He drew her a series of charming, conventional pictures, steeped in a ruddy glow from the hearth of illusions; a child's laugh, a sundial in a garden, the flicker of lamplight on shelves of books, as needful accessories. He also mentioned, rather shyly, the illuminating spirit of love to lurk beneath outward trivialities; the joy of sharing evil and good alike; the flaming interest to be taken in each other's work, whatever that might chance to be. And he spoke of two as the only magical number in arithmetic; and threw in a Persian cat, to boot. And was silent. He had spoken earnestly and well; eloquence was at all times his strong point.
"Gareth."
"Yes, dear?"
"Do you care to know how I have learnt to see marriage?"
Gareth, in anticipation of her disclosure, shrank from it.
"Oh—please," he said. She mistook the appeal for assent.
"It's a clammy state of familiarity," thus Kathleen defied his fair visions; "familiarity of petty outward things that don't count. Breakfast-table intimacy, with the yolk from an eaten egg smeared yellow on the shell. Intimacy of letters: 'Who's your correspondent?' 'Who are you writing to?' Moving in lumps, undetachable, sticky; waiting about in the hall, and calling irritably up the stairs to know if the other will be long, instead of just—going. It's the shedding of all privacy; bursting into rooms without knocking: Thy room shall be my room! It's to hear a man's bath-water running in the morning, and to know exactly, by sounds, when he gets in and out. To be aware how many shirts he uses per week, because you count his dirty washing. Oh, if I loved a man, I shouldn't yearn for 'the tender privilege of darning his dear socks!' Rather keep him for ever remote, with the mystery still on him. But marriage offers the sight of unmade beds, use of the same piece of soap, pilgrimages to the same friends, the same question every evening: 'What have you been doing all day?' answer to be given in detail. Oh, Gareth, I'm sorry, I'm sorry; your pictures were ever so much prettier, but mine are true."
She paused for response. But the meaning of her tirade had percolated Gareth's mist-bound understanding not a whit. The outburst in itself struck him as harsh and ugly, quite out of keeping with the spirit in which a maiden should receive a declaration of love. She was spoiling something; petulantly he refused to recognize the necessity for its spoiling.

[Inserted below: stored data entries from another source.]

/-- DR_CANCEL (R348). -/
def drCancel (h : ChlHdr) (ident : Nat) (s : State) : State :=
  s.carryOut 6 h (fun w => field (w.getD 1 0) 47 16 = ident) fun s _ =>
    match capSlots.find? fun i => s.getN (k1BCapState i) ≠ 0 && s.getN (k1BCapIdentity i) = ident with
    | some i => (s.freeCap i).result 6 h stOk
    | none => s.result 6 h stNoObject

def execDrCancel (h : ChlHdr) (ident : Nat) (s : State) : Host.Outcome State Fault Refusal := .next (drCancel h ident s)

/-! ### Tariff images (R349) -/

def rTariff : Nat := 2

/-- Does Chainline own TARIFF under an identity? -/
def State.ownsTariff (s : State) (tid : Nat) : Bool :=
  s.regionOwner rTariff = chainlineOwner && (s.region rTariff).chlId = tid

/-- A tariff command was accepted: the idle time starts afresh. -/
def State.tariffHeard (s : State) : State := s.modChl fun c => { c with tariffLast := s.cc }

/-- TARIFF_BEGIN. -/
def tariffBegin (h : ChlHdr) (tid size : Nat) (s : State) : State :=
  s.carryOut 7 h (fun w => field (w.getD 1 0) 47 16 = tid && field (w.getD 1 0) 15 0 = size) fun s _ =>
    let st := s.regionState rTariff
    if st = rIdle || st = rCommitted then
      if size = 0 || s.regionLimit rTariff < size then s.result 7 h stOutOfRange
      else (((s.openRegion rTariff chainlineOwner size).modRegion rTariff fun x => { x with chlId := tid }).tariffHeard).result 7 h stOk
    else if s.ownsTariff tid then s.tariffHeard.result 7 h stOk
    else (s.noticeOpen byChainline 0x0B20).result 7 h stRegionBusy

def execTariffBegin (h : ChlHdr) (tid size : Nat) (s : State) : Host.Outcome State Fault Refusal :=
  .next (tariffBegin h tid size s)

/-- A word received at an offset; a repeated one overwrites (R349), also where it has been programmed. -/
def State.receiveWord (s : State) (o w : Nat) : State :=
  if s.getN (k0FDeclaredSize rTariff) ≤ o then s
  else
    let t := s.modRegion rTariff fun x =>
      let y := { x with received := if x.received.contains o then x.received else o :: x.received }
      if s.getN (k0FFlushMark rTariff) ≤ o then { y with staged := storeInsert y.staged o w }
      else y.setSlot (s.otherSlot rTariff) (storeWrite 0 (y.slotList (s.otherSlot rTariff)) o w) (s.getN (k0FDeclaredSize rTariff))
    if s.getN (k0FHighWater rTariff) ≤ o then t.put (k0FHighWater rTariff) (o + 1 : Nat) else t

/-- TARIFF_DATA. -/
def tariffData (h : ChlHdr) (tid off : Nat) (words : List Nat) (s : State) : State :=
  s.carryOut 8 h (fun w => field (w.getD 1 0) 47 16 = tid && field (w.getD 1 0) 15 0 = off && w.drop 2 = words) fun s _ =>
    if s.ownsTariff tid && s.regionState rTariff = rReceiving then
      (s.tariffHeard.each words.zipIdx fun s x => s.receiveWord (off + x.2) x.1).result 8 h stOk
    else s

def execTariffData (h : ChlHdr) (tid off : Nat) (words : List Nat) (s : State) : Host.Outcome State Fault Refusal :=
  .next (tariffData h tid off words s)

/-- Offsets not yet received. -/
def State.missingWords (s : State) : List Nat :=
  (List.range (s.getN (k0FDeclaredSize rTariff))).filter fun o => !(s.region rTariff).received.contains o

/-- TARIFF_END: the finish, and by `imageVerification` the commit. -/
def tariffEnd (h : ChlHdr) (tid : Nat) (s : State) : State :=
  s.carryOut 9 h (fun w => field (w.getD 1 0) 47 16 = tid) fun s _ =>
    if !(s.ownsTariff tid && s.regionState rTariff = rReceiving) then s.result 9 h stBadSequence
    else match s.missingWords with
      | [] => (s.tariffHeard.finishRegion rTariff).result 9 h stOk
      | o :: rest =>
        if h.single then s.tariffHeard.queueMessage 0x85 h.unit [(rest.length + 1) * 2 ^ 32 + o * 2 ^ 16] else s.tariffHeard

def execTariffEnd (h : ChlHdr) (tid : Nat) (s : State) : Host.Outcome State Fault Refusal := .next (tariffEnd h tid s)

/-- TARIFF_ABORT. -/
def tariffAbort (h : ChlHdr) (tid : Nat) (s : State) : State :=
  s.carryOut 10 h (fun w => field (w.getD 1 0) 47 16 = tid) fun s _ =>
    if s.ownsTariff tid && 1 ≤ s.regionState rTariff && s.regionState rTariff ≤ 3 then
      (s.abortRegion rTariff).result 10 h stOk
    else s.result 10 h stBadSequence

def execTariffAbort (h : ChlHdr) (tid : Nat) (s : State) : Host.Outcome State Fault Refusal := .next (tariffAbort h tid s)

/-- TARIFF_IDLE_TIMEOUT. -/
def tariffIdleTimeout (s : State) : State :=
  if s.regionOwner rTariff = chainlineOwner && s.regionState rTariff = rReceiving &&
      s.reached ((s.chainline.tariffLast + secTicks (s.getN k20TariffIdleTimeout)) % ccMod) then
    (s.abortRegion rTariff).noticeOpen byChainline 0x0B21
  else s

def execTariffIdleTimeout (s : State) : Host.Outcome State Fault Refusal := .next (tariffIdleTimeout s)

/-! ### Reading, registration, repeaters (R342, R350, R351) -/

/-- Value and wrap count of a register or hub figure. -/
def State.readFigure (s : State) (unit : Nat) (shadow : Bool) (i : Nat) : Nat × Nat :=
  if unit = 0 then
    (match i with
      | 0 => s.getN k0BSnapshotMC
      | 1 => s.getN k0BSnapshotSequence
      | 2 => s.wall
      | _ => s.mc, 0)
  else
    let r := 24 * (unit - 1) + i
    if shadow then (s.getN (k0BSnapshotValue r), s.getN (k0BSnapshotWrapCount r)) else (s.getN (k0BValue r), s.getN (k0BWrapCount r))

/-- Word 1 of a READ. -/
def readWord (shadow : Bool) (idx : List Nat) : Nat :=
  (if shadow then 2 ^ 47 else 0) + idx.length * 2 ^ 44 + (idx.zipIdx.map fun x => x.1 * 2 ^ (39 - 5 * x.2)).sum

So he made no reply. And less vehemently she went on:
"You mustn't think that all this is because I'm cooped up with an unfortunate example. My brother and his wife are very fond of each other; what the neighbours would call an ideal pair. They see nothing of what I'm telling you; why should they? They're doing it all the time. But it's a mistake to be a perpetual onlooker at marriage when the couple are still young and in the throes. One's mother and father are different; one doesn't regard them as married, merely as parents. But I've lived most of my life a third in a family of three, and been robbed of the—glamour, you would call it, without getting anything in exchange, except a horror of wedded bliss, an utter horror of it. You mustn't ask me to be your wife, Gareth, because I'd be afraid; afraid of all that might happen to you and me; afraid, most of all, of seeing it happen."